-- Aim of the exercise --
Across the records below, count every line that contains the string "powerOnReset", then report the count alone.

[[ Material provided, beginning ]]

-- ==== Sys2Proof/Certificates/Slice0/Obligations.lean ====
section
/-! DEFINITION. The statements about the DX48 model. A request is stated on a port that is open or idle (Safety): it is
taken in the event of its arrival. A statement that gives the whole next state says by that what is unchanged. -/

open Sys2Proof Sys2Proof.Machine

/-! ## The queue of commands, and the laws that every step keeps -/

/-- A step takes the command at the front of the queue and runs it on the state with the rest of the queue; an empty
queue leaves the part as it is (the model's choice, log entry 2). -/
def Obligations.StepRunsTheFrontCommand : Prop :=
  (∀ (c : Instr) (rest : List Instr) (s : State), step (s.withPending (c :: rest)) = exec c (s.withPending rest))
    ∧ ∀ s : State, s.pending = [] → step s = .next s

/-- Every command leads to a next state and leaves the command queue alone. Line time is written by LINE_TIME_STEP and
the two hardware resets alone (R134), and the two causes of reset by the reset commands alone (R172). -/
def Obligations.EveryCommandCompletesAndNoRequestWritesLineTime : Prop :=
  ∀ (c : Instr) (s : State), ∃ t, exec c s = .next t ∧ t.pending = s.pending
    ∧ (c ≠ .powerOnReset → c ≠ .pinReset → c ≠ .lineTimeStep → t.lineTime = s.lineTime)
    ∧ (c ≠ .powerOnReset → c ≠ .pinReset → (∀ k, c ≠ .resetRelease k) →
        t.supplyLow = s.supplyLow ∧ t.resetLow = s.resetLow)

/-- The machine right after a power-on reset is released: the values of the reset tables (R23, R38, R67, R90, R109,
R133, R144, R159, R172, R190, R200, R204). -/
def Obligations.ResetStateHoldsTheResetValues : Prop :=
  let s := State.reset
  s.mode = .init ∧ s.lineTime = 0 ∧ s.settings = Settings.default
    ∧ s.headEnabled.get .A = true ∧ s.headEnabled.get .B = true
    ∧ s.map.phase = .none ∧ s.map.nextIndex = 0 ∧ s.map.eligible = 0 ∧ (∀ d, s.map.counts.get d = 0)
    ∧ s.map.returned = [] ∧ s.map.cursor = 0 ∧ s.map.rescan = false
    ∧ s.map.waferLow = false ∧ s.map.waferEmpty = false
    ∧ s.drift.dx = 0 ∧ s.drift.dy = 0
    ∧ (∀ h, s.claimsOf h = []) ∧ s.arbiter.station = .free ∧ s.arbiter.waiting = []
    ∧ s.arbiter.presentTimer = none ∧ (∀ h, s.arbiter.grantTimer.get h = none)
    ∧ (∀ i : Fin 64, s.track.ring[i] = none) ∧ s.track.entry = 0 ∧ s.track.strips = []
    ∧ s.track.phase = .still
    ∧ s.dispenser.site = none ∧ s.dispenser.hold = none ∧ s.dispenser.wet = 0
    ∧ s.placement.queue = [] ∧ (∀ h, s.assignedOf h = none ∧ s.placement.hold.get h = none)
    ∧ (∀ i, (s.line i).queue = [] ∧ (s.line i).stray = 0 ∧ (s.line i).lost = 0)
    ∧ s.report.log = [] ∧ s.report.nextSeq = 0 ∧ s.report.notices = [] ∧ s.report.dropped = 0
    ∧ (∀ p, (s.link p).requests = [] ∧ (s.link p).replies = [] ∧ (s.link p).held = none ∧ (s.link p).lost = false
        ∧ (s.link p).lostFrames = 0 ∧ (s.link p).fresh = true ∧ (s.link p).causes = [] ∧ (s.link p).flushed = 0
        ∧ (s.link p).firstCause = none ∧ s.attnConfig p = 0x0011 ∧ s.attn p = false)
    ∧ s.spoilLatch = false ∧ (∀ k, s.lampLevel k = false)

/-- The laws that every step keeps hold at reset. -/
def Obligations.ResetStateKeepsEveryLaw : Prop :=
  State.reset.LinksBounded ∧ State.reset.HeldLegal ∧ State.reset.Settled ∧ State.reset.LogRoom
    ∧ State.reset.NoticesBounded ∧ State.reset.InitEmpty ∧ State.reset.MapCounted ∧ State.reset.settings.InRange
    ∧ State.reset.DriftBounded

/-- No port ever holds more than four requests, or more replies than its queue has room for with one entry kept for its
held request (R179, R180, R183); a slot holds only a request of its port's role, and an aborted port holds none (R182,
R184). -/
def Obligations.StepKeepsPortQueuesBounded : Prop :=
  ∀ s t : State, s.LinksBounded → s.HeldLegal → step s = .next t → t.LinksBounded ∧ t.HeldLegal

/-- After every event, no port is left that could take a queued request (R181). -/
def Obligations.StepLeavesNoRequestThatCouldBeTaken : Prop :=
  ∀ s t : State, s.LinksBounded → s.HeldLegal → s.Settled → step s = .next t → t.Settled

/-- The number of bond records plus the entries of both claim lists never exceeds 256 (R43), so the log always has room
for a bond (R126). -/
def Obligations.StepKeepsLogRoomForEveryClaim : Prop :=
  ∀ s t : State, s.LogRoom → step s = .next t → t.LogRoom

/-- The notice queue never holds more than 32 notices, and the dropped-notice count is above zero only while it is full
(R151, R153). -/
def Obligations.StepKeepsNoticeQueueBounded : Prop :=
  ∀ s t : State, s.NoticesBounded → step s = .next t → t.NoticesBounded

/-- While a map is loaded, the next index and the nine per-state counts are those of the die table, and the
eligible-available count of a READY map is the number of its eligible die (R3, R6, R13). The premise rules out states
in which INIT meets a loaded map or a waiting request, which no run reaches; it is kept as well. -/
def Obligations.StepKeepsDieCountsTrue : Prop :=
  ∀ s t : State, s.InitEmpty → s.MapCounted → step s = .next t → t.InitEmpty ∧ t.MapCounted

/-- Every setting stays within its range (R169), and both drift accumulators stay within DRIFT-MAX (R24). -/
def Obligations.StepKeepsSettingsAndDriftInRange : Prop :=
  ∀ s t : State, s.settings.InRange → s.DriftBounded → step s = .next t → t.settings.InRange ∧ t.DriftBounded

[[ Material provided, end ]]

-- Response to the exercise --
2